Information provided to a publicly available generative AI tool is considered “released to the public” and may be subject to public records requests under the Public Records Act (PRA).
Releasing information that does not have a public information classification may violate privacy or data protection requirements and laws.
While AI offers tremendous potential benefits to state government and society at large, all uses of generative AI come with some risk. Users must follow the AI Framework when evaluating the risks of using publicly available generative AI on state equipment and/or for state business.
As with all content produced by state government, content produced for publication using publicly available generative AI requires thorough review before use. Special care should be taken when the output has the potential to impact North Carolinians’ exercise of rights, opportunities or access to critical resources or services administered by or accessed through the state. This protection applies regardless of the changing role of automated systems in state government.
When using publicly available generative AI, keep in mind that:
- Publicly available generative AI should be evaluated for accuracy.
- Content produced by publicly available generative AI tools may be inaccurate or unverifiable. For example:
- AI-generated hallucinations (made-up content)

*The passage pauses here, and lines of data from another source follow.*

-- ==== Sys2Proof/Laws/Stable9.lean ====
section
/-! SUPPORT. Each operation keeps every property that the elementary writes keep (part 9 of 9). -/

set_option linter.all false
set_option maxRecDepth 4000
set_option linter.unreachableTactic false

namespace Sys2Proof.Machine

variable {P : State → Prop} {free : Bool}

theorem execKeyxTimeout_stable (hP : StableIn P free) {x0 x1} (h1 : P x1) : OutS P (execKeyxTimeout x0 x1) := by
  unfold execKeyxTimeout
  try dsimp only
  with_reducible repeat' first
      | assumption | intro _ | apply closeSession_stable hP | apply State.advanceTo_stable hP | apply OutS.next (P := P)
      | apply ite_stable (P := P) | apply OutS.ite (P := P) | dsimp only

theorem execSessionTimeout_stable (hP : StableIn P free) {x0 x1} (h1 : P x1) : OutS P (execSessionTimeout x0 x1) := by
  unfold execSessionTimeout
  try dsimp only
  with_reducible repeat' first
      | assumption | intro _ | apply closeSession_stable hP | apply State.advanceTo_stable hP | apply OutS.next (P := P)
      | apply ite_stable (P := P) | apply OutS.ite (P := P) | dsimp only

theorem execAttest_stable (hP : StableIn P free) {x0 x1} (h1 : P x1) : OutS P (execAttest x0 x1) := by
  unfold execAttest
  try dsimp only
  with_reducible repeat' first
      | assumption | intro _ | apply withRun_stable hP | apply finish_stable hP | apply storeGet_stable hP
      | apply State.drawn_stable hP | apply OutS.next (P := P) | apply ite_stable (P := P) | apply OutS.ite (P := P)
      | split | refine snd_stable (by assumption) ?_ | refine fst_stable (by assumption) ?_
      | refine some_stable (by assumption) ?_ | refine some_stable2 (by assumption) ?_
      | refine snd2_stable (by assumption) ?_ | dsimp only

theorem slateReads_stable (hP : StableIn P free) {x0 x1 x2} (h2 : P x2) : P (slateReads x0 x1 x2).2.2 := by
  fun_induction slateReads x0 x1 x2 <;> (with_reducible repeat' first
      | assumption | intro _ | apply busGet_stable hP | apply ite_stable (P := P) | apply ite_snd2 (P := P) | split
      | refine ‹P _ → P _› ?_ | refine ‹P _ → OptS P _› ?_ | refine ‹∀ t, P t → OptS P _› _ ?_ | dsimp +zetaDelta only
      | dsimp only)

theorem execSlateRead_stable (hP : StableIn P free) {x0} (h0 : P x0) : OutS P (execSlateRead x0) := by
  unfold execSlateRead
  try dsimp only
  with_reducible repeat' first
      | assumption | intro _ | apply withRun_stable hP | apply finish_stable hP | apply slateReads_stable hP
      | apply OutS.next (P := P) | apply ite_stable (P := P) | apply OutS.ite (P := P) | dsimp only

theorem slateWrites_stable (hP : StableIn P free) {x0 x1 x2 x3} (h3 : P x3) : P (slateWrites x0 x1 x2 x3).2.2 := by
  fun_induction slateWrites x0 x1 x2 x3 <;> (with_reducible repeat' first
      | assumption | intro _ | apply busPutHit_stable hP | refine ‹P _ → P _› ?_ | refine ‹P _ → OptS P _› ?_
      | refine ‹∀ t, P t → OptS P _› _ ?_ | apply ite_stable (P := P) | apply ite_st (P := P) | apply ite_sec (P := P)
      | apply ite_snd (P := P) | apply ite_snd2 (P := P) | apply ite_fst (P := P) | apply id_stable (P := P)
      | dsimp +zetaDelta only | dsimp only)

theorem execSlateWrite_stable (hP : StableIn P free) {x0 x1} (h0 : P x0) : OutS P (execSlateWrite x0 x1) := by
  unfold execSlateWrite
  try dsimp only
  with_reducible repeat' first
      | assumption | intro _ | apply withRun_stable hP | apply slateWrites_stable hP | apply finish_stable hP
      | apply OutS.next (P := P) | exact OutS.fault | apply OutS.ite (P := P) | apply ite_stable (P := P)
      | apply ite_st (P := P) | apply ite_sec (P := P) | apply ite_snd (P := P) | apply ite_snd2 (P := P)
      | apply ite_fst (P := P) | apply OptS.some (P := P) | exact OptS.none | apply OptS2.some (P := P)
      | exact OptS2.none | apply OptS.bind (P := P) | apply OptS.bind2 (P := P) | apply OptS.map (P := P)
      | apply OptS.map0 (P := P) | apply OptS2.map (P := P) | apply OptS.getD (P := P) | apply OptS.ite (P := P)
      | apply OptS2.ite (P := P) | apply id_stable (P := P) | apply foldl_stable (P := P)
      | apply foldl_stable2 (P := P) | apply foldl_stable1 (P := P) | split | refine snd2_stable (by assumption) ?_
      | refine snd_stable (by assumption) ?_ | refine fst_stable (by assumption) ?_
      | refine some_stable (by assumption) ?_ | refine some_stable2 (by assumption) ?_ | dsimp only

theorem portScene_stable (hP : StableIn P free) {x0 x1} (h1 : P x1) : P (portScene x0 x1) := by
  unfold portScene
  try dsimp only
  with_reducible repeat' first
      | assumption | intro _ | apply hP.put | dsimp only

theorem sensorScene_stable (hP : StableIn P free) {x0 x1} (h1 : P x1) : P (sensorScene x0 x1) := by
  unfold sensorScene
  try dsimp only
  with_reducible repeat' first
      | assumption | intro _ | apply hP.put | apply hP.wr | apply State.writeReg_stable hP | dsimp only

theorem thermalScene_stable (hP : StableIn P free) {x0 x1} (h1 : P x1) : P (thermalScene x0 x1) := by
  unfold thermalScene
  try dsimp only
  with_reducible repeat' first
      | assumption | intro _ | apply hP.put | apply tempWrite_stable hP | apply foldl_stable (P := P)
      | apply ite_stable (P := P) | dsimp only

theorem sceneApply_stable (hP : StableIn P free) {x0 x1 x2} (h2 : P x2) : P (sceneApply x0 x1 x2) := by
  unfold sceneApply
  try dsimp only
  with_reducible repeat' first
      | assumption | intro _ | apply hP.put | apply hP.wr | apply portScene_stable hP | apply State.writeReg_stable hP
      | apply sensorScene_stable hP | apply thermalScene_stable hP | apply ite_stable (P := P) | split
      | refine snd_stable (by assumption) ?_ | refine fst_stable (by assumption) ?_
      | refine some_stable (by assumption) ?_ | refine some_stable2 (by assumption) ?_
      | refine snd2_stable (by assumption) ?_ | dsimp only

theorem execScene_stable (hP : StableIn P free) {x0} (h0 : P x0) : OutS P (execScene x0) := by
  unfold execScene
  try dsimp only
  with_reducible repeat' first
      | assumption | intro _ | apply gafShow_stable hP | apply refollow_stable hP | apply refreshScene_stable hP
      | apply withRun_stable hP | apply sceneApply_stable hP | apply finish_stable hP | apply finishOk_stable hP
      | apply State.zoneRefresh_stable hP | apply OutS.next (P := P) | exact OutS.fault | apply OutS.ite (P := P)
      | apply ite_stable (P := P) | apply ite_st (P := P) | apply ite_sec (P := P) | apply ite_snd (P := P)
      | apply ite_snd2 (P := P) | apply ite_fst (P := P) | apply OptS.some (P := P) | exact OptS.none
      | apply OptS2.some (P := P) | exact OptS2.none | apply OptS.bind (P := P) | apply OptS.bind2 (P := P)
      | apply OptS.map (P := P) | apply OptS.map0 (P := P) | apply OptS2.map (P := P) | apply OptS.getD (P := P)
      | apply OptS.ite (P := P) | apply OptS2.ite (P := P) | apply id_stable (P := P) | apply foldl_stable (P := P)
      | apply foldl_stable2 (P := P) | apply foldl_stable1 (P := P) | split | refine snd2_stable (by assumption) ?_
      | refine snd_stable (by assumption) ?_ | refine fst_stable (by assumption) ?_
      | refine some_stable (by assumption) ?_ | refine some_stable2 (by assumption) ?_ | dsimp only

theorem execBudget_stable (hP : StableIn P free) {x0} (h0 : P x0) : OutS P (execBudget x0) := by
  unfold execBudget
  try dsimp only
  with_reducible repeat' first
      | assumption | intro _ | apply hP.put | apply gafShow_stable hP | apply restoreClocks_stable hP
      | apply withRun_stable hP | apply finishOk_stable hP | apply OutS.next (P := P) | exact OutS.fault
      | apply OutS.ite (P := P) | apply ite_stable (P := P) | apply ite_st (P := P) | apply ite_sec (P := P)
      | apply ite_snd (P := P) | apply ite_snd2 (P := P) | apply ite_fst (P := P) | apply id_stable (P := P)
      | dsimp only

theorem execLatency_stable (hP : StableIn P free) {x0} (h0 : P x0) : OutS P (execLatency x0) := by
  unfold execLatency
  try dsimp only
  with_reducible repeat' first
      | assumption | intro _ | apply withRun_stable hP | apply finish_stable hP | apply finishOk_stable hP
      | apply islTwlWrite_stable hP | apply foldl_stable (P := P) | apply OutS.next (P := P) | apply ite_stable (P := P)
      | apply OutS.ite (P := P) | split | dsimp only

theorem planApply_stable (hP : StableIn P free) {x0 x1} (h1 : P x1) : P (planApply x0 x1) := by
  unfold planApply
  try dsimp only
  with_reducible repeat' first
      | assumption | intro _ | apply hP.wr | apply State.writeReg_stable hP | apply foldl_stable (P := P) | dsimp only

theorem execFailoverPlan_stable (hP : StableIn P free) {x0} (h0 : P x0) : OutS P (execFailoverPlan x0) := by
  unfold execFailoverPlan
  try dsimp only
  with_reducible repeat' first
      | assumption | intro _ | apply withRun_stable hP | apply finish_stable hP | apply finishOk_stable hP
      | apply planApply_stable hP | apply foldl_stable (P := P) | apply OutS.next (P := P) | apply ite_stable (P := P)
      | apply OutS.ite (P := P) | dsimp only

theorem armRun_stable (hP : StableIn P free) {x0 x1 x2 x3} (h3 : P x3) : P (armRun x0 x1 x2 x3) := by
  unfold armRun
  try dsimp only
  with_reducible repeat' first
      | assumption | intro _ | apply finish_stable hP | apply finishOk_stable hP | apply setDevState_stable hP
      | apply ite_stable (P := P) | apply ite_st (P := P) | apply ite_sec (P := P) | apply ite_snd (P := P)
      | apply ite_snd2 (P := P) | apply ite_fst (P := P) | apply OptS.some (P := P) | exact OptS.none
      | apply OptS2.some (P := P) | exact OptS2.none | apply OptS.bind (P := P) | apply OptS.bind2 (P := P)
      | apply OptS.map (P := P) | apply OptS.map0 (P := P) | apply OptS2.map (P := P) | apply OptS.getD (P := P)
      | apply OptS.ite (P := P) | apply OptS2.ite (P := P) | apply id_stable (P := P) | apply foldl_stable (P := P)
      | apply foldl_stable2 (P := P) | apply foldl_stable1 (P := P) | split | refine snd2_stable (by assumption) ?_
      | refine snd_stable (by assumption) ?_ | refine fst_stable (by assumption) ?_
      | refine some_stable (by assumption) ?_ | refine some_stable2 (by assumption) ?_ | dsimp only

- Incorrect context (data pulled from the internet may not be representative of state government – e.g. policies from private industry v. public, federal v. state
- Cite non-existent sources.
- Publicly available generative AI models and algorithms are often proprietary and end-users who may not have insight into how they were created or function.
- It may not be able to determine how the model was trained and evaluated for bias.

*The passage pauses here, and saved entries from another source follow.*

/-! ### Words of the cores, written out from the formats and the opcode tables of R188 to R215 -/

/-- Formats A and I: ADD with its S bit, SHLK, LIH, LD, LOOP. -/
theorem test_decode_alu_and_memory :
    decodeGnoud 2 0b000000_10010_01000_01001_000000_1_00000000 0 = .add 2 18 8 9 true ∧
      decodeGnoud 0 0b000000_10010_01000_00000_000101_0_00001100 0 = .shlk 0 18 8 5 false ∧
      decodeGnoud 1 0b001110_10000_00000_00000001001000110100 0 = .lih 1 16 0x1234 ∧
      decodeGnoud 3 0b010100_10001_01001_11111111111111111110 0 = .ld 3 17 9 0xFFFFE ∧
      decodeGnoud 1 0b010001_00000_01010_00000000000000010100 0 = .loop 1 10 20 := by decide

/-- Formats J and L, the JR, LONG and SYS groups: BR, MOVL, JMPR, MOVB, TRAP, RETE. -/
theorem test_decode_control :
    decodeGnoud 2 0b101000_0010_11111111111111111111111011 0 = .br 2 2 0x3FFFFFB ∧
      decodeGnoud 2 0b011100_00001_00000_00000000000000000000 0x123456789 = .movl 2 1 0x123456789 ∧
      decodeGnoud 2 0b000001_00000_01100_00000_000000_0_00000000 0 = .jmpr 2 12 ∧
      decodeGnoud 2 0b000010_10000_10001_10010_000000_0_00000000 0 = .movb 2 16 17 18 ∧
      decodeGnoud 2 0b000011_00000_00000_00000_010_000000000111 0 = .trap 2 7 ∧
      decodeGnoud 2 0b000011_00000_00000_00000_100_000000000000 0 = .rete 2 := by decide

/-- Format C: EPRM, SQRTF, SUBMIT, RWRI, an absent coprocessor; a reserved opcode, function and coprocessor function. -/
theorem test_decode_coprocessors :
    decodeGnoud 2 0b111000_00000_10000_00000_00101_0000010011 0 = .eprm 2 16 5 3 ∧
      decodeGnoud 2 0b111001_00000_10000_00000_00000_0000010101 0 = .sqrtf 2 16 ∧
      decodeGnoud 2 0b111010_10000_10001_00000_00000_0000000000 0 = .submit 2 16 17 ∧
      decodeGnoud 2 0b111011_10000_10001_10010_00000_0000000001 0 = .rwri 2 16 17 18 ∧
      decodeGnoud 2 0b111110_00000_00000_00000_00000_0000000000 0 = .cpAbsent 2 2 ∧
      decodeGnoud 2 0b000100_00000_00000_00000_000000_0_00000000 0 = .illegal 2 0 ∧
      decodeGnoud 2 0b000000_00000_00000_00000_000000_0_00011101 0 = .illegal 2 1 ∧
      decodeGnoud 2 0b111001_00000_00000_00000_00000_0000000100 0 = .illegal 2 1 := by decide

/-! ### Figures of the spec's own examples -/

/-- Chapter Loop engines, the examples after R103: 1.5, −1.5 and 3.0 at the stage exponent 1. -/
theorem test_bf36_examples :
    (Dy.mk 3 (-1)).toMant 1 = 25769803776 ∧ unsgn 36 ((Dy.mk (-3) (-1)).toMant 1) = 0xA00000000 ∧
      mantMax < (Dy.mk 3 0).toMant 1 ∧ (mantMax : Int) = 0x7FFFFFFFF := by decide +kernel

/-- The same chapter: the ADC code 20,972 at the exponent 0. -/
theorem test_adc_mantissa : (Dy.mk 20972 (-15)).toMant 0 = 0x51EC00000 := by decide +kernel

- Results may be based on datasets that contain errors and may be historically biased across race, sex, gender identity, ability and many other factors.
- Publicly available generative AI tools may not comply with state and federal laws and requirements designed to ensure the confidentiality of sensitive information and will require a security risk assessment by the agency before information is uploaded.
- Use of publicly available generative AI may require employees to accept legal terms and conditions governing the license and or use of the tool, which may be enforceable against the employee or the agency.
- Publicly available generative AI may create content that infringes on others’ intellectual property (e.g., patent, copyright, trademark).
- Entering information into a publicly available generative AI tool is equivalent to releasing it publicly. Releasing information that does not have a public information classification may violate privacy or data protection requirements and laws.
- Using generative AI to generate software code could expose existing vulnerabilities and create new ones if systems are not kept current with patches and software updates.
- AI systems and related services rely on computing technology and networks that must also be secured against unauthorized access and manipulation in order to ensure the integrity of the systems and data being used to enable AI tools.
- Uploading or sharing any personal, proprietary or restricted data into publicly available generative AI (e.g., proprietary code, personal information, security sensitive information) is strictly prohibited.
This guidance extends to all PII associated with the public, employees or partners, and includes educational, financial and health records, trade secrets and any other sensitive information entrusted to the state.